The Telegraph has reported that the Bank of International Settlements (BIS) has warned of the risk that the credit bubble being experienced poses the potential to push the world into another Great Depression.
I have thought about the potential of the combination of financial malfeasance coupled with the constraints of resource availability that we face. It is such a tremendous issue that I don't think it to be feasible to discuss coherently in a lone diary, books will be written about this over the next decades once all the pieces are put together. In the mean time, I think of some advice my Ninjutsu instructor told me- "How does a wolf eat a moose? One bite at a time." So here goes nothing.
This isn't my area of expertise, although I did start out in college as an Economics major but washed out (I didn't see the field as being scientific enough, all conclusions are driven by initial political assumptions, but that's a matter for another diary). I still keep up on economic matters as a hobby. While in college, I did a fair bit of research in the U.S. economy during the 70s. What I gathered is that the economic pain we felt as a country back then was very analogous to what is happening today. The U.S. abandoned the Breton Woods system in 1971, two years before domestic oil production peaked. From that point onward, the value of our currency in relation to other currencies was determined in trading pits, and Congress transferred its Constitutional authority to coin money to the Fed.

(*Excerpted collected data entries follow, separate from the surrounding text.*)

/-- Lantern waits (R151, R156): a wait that R151 grants ends; with no work of the unit left to go on nothing else
changes, and an array's descriptor that waited for it alone is issued and done. A wait that has reached the limit with
the watchdog on, while its producer is in no stall, raises the groundsheet's event, starts its time anew and queues a
control error of the sheet's die for the producer's occurrence. Lent memory (R160, R162) and the tag view (R164): a
window that the schedule in force declares opens in its interval while its owner is in service; a window past its
interval closes and is no longer open, its clean tiles keep only their T4 copy and its dirty tiles stay where they are,
and one in its interval stays as it is; and GS_TAG_SAMPLE shows the six words of the selected slot's tag, changing those
registers and the reply alone. -/
def Obligations.WaitsEndAndWindowsOpenAndClose : Prop :=
  ((∀ (u l : BitVec 16) (s : State), s.up = true →
    s.sheets.waits.any (fun w => w.unit == u.toNat && w.lantern == l.toNat) = true →
    s.waitGranted u.toNat l.toNat = true → s.unitIdle u.toNat = true →
    ∃ t, exec (.lanternGrant u l) s = .next t ∧
      t.sheets.waits = s.sheets.waits.filter (fun w => !(w.unit == u.toNat && w.lantern == l.toNat)) ∧
      { t with sheets := { t.sheets with waits := s.sheets.waits } } = s) ∧
  (∀ (a : Fin 4) (j : ArrayJob) (s : State), s.up = true →
    s.sheets.waits.any (fun w => w.unit == j.desc.unit.toNat && w.lantern == j.desc.wait.toNat) = true →
    s.waitGranted j.desc.unit.toNat j.desc.wait.toNat = true → s.arrays.length = 4 → (s.array a).queue = [j] →
    (∀ b, b ≠ a.val → (s.array b).queue = []) → s.visionIdle = true → s.fusion.due = [] →
    s.inService (arrayRegion a) = true → s.arrayFit a j = true →
    ∃ t, exec (.lanternGrant j.desc.unit j.desc.wait) s = .next t ∧ (t.array a).queue = [] ∧
      t.reports s (blockArray a) served 0 ∧
      t.reg (arrayReg a 0x28) = min (s.reg (arrayReg a 0x28) + 1) (2 ^ 32 - 1) ∧
      ∀ w ∈ t.sheets.waits, ¬(w.unit = j.desc.unit.toNat ∧ w.lantern = j.desc.wait.toNat)) ∧
  ∀ (u l : BitVec 16) (w : LanternWaiter) (s : State), s.up = true →
    s.sheets.waits.find? (fun w => w.unit == u.toNat && w.lantern == l.toNat) = some w → s.watchdogOn l.toNat = true →
    s.waitGranted u.toNat l.toNat = false → s.producerStalled l.toNat = false →
    w.since + s.watchdogLimit l.toNat ≤ s.now → s.faults.queue.length < 256 →
    ∃ t, exec (.lanternWatchdog u l) s = .next t ∧
      bitAt (t.reg (gsPage (lanternSheet l.toNat) + 0xC)) 3 = true ∧
      (∃ e, t.faults.queue = s.faults.queue ++ [e] ∧ e.region = dieRegion (sheetDieOf l.toNat) ∧ e.kind = 3 ∧
        e.address = lanternAddr l.toNat ∧ e.occs = s.producerOf l.toNat ∧ e.time = s.now) ∧
      { w with since := s.now } ∈ t.sheets.waits ∧ t.mem = s.mem ∧ t.steps = s.steps ∧ t.trail = s.trail) ∧
  ((∀ (i : Nat) (w : LendWindow) (s : State), s.up = true → s.inRun = true → s.windowDecl i = some w →
    w.schedules.contains s.sheets.schedule = true → s.inService (lentOwner w.memory) = true →
    s.windowCovers w = true → s.sheets.open_.contains w = false →
    ∃ t, exec (.lendableWindowOpen i) s = .next t ∧ t = { s with sheets := { s.sheets with open_ := s.sheets.open_ ++ [w] } }) ∧
  (∀ (i : Nat) (w : LendWindow) (s : State), s.windowDecl i = some w → s.windowCovers w = true →
    exec (.lendableWindowClose i) s = .next s) ∧
  (∀ (i : Nat) (w : LendWindow) (s : State), s.up = true → s.windowDecl i = some w → s.sheets.open_.contains w = true →
    s.windowCovers w = false →
    ∃ t, exec (.lendableWindowClose i) s = .next t ∧ t.sheets.open_.contains w = false ∧
      (∀ y ∈ t.tiers.tiles, y.inWindow w.memory w.first w.last = true → y.dirty = true) ∧
      (∀ y ∈ s.tiers.tiles, y.inWindow w.memory w.first w.last = true → y.dirty = true →
        ∃ z ∈ t.tiers.tiles, z.index = y.index ∧ z.loc = y.loc ∧ z.dirty = true) ∧
      { t with sheets := s.sheets, tiers := s.tiers } = s) ∧
  ∀ (g : Fin 3) (s : State), s.readable = true →
    ∃ t, exec (.gsTagSample g) s = .next t ∧
      (∀ i, i < 6 → t.reg (gsPage g.val + 0x24 + 4 * i) =
        s.tagBits (g.val * 4096 + s.fld ⟨gsPage g.val + 0x20, 0, 12⟩) / 2 ^ (32 * i) % 2 ^ 32) ∧
      t.host.reply = .data (t.reg (gsPage g.val + 0x24)) ∧
      (∀ a, (∀ i, i < 6 → a ≠ gsPage g.val + 0x24 + 4 * i) → t.reg a = s.reg a) ∧
      { t with regs := s.regs, host := s.host } = s)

At the time, Keynsian economics was the rage of the age, and the theory dictated that the way to stimulate the economy was to devalue the currency. This would punish those who saved, and reward those who spent all of their wages. This was the policy pursued by Arthur Burns(who may or may not have been the inspiration for Montgomery Burns). The logic behind this policy was that the absolute necessity for any economic policy was to avoid a repeat case of the Great Depression. The prescription for avoiding the deflationary conditions, in a Keynsian approach, was simply to pump liquidity into the system.
The problem with this approach was that after '73, we were no longer exporters of energy, we were dependent on the Rest of the World. So, put yourself in the shoes of a Saudi prince in charge of a big oil field. The American masters of their currency have announced for all to hear that they are going to print dollars day and night until the lazy workers get out and spend. If you knew next year that you would be very likely to get more dollars for the oil you control than you would this year, why would you sell that oil today, rather than a year from now? Before getting all tangled up in theories about international trade and exchange rates, just think about that question. It's very important to understand what's going on right now. The owners of foreign oil fields do not control our currency, the only lever they control is the rate of production from their fields. So a rational prince, in the absence of any coercion or personal favors owed, would only pump enough to not cause a ruckus and keep as much as he could in the ground. This, I think, was the driving motivation behind the oil embargo of '73.
So why did the Saudis flood the markets with cheap oil after the Iranian revolution in '79? This is a hard question for me to answer. A possible explanation is that they weren't acting out of self interest and sought to reward Reagan/punish Carter, or perhaps it was to stamp out any possibility of develpement in alternative fuels, it's hard to say.
The upshot of all this is that the pain we are experiencing now in our economic system isn't new. What is frustrating is that we learned the wrong lesson from the Great Depression. You cannot print your way out of economic despair. Any economic growth predicated on a credit bubble is not sustainable, and when the underlying energy inputs are pulled out, the bill comes due. It is important to understand that it doesn't matter if this is nominally more or less significant than the Great Depression or the stagflation of the 70s, what matters is that this is what we are experiencing now. If we don't understand our past, we are doomed to repeat it.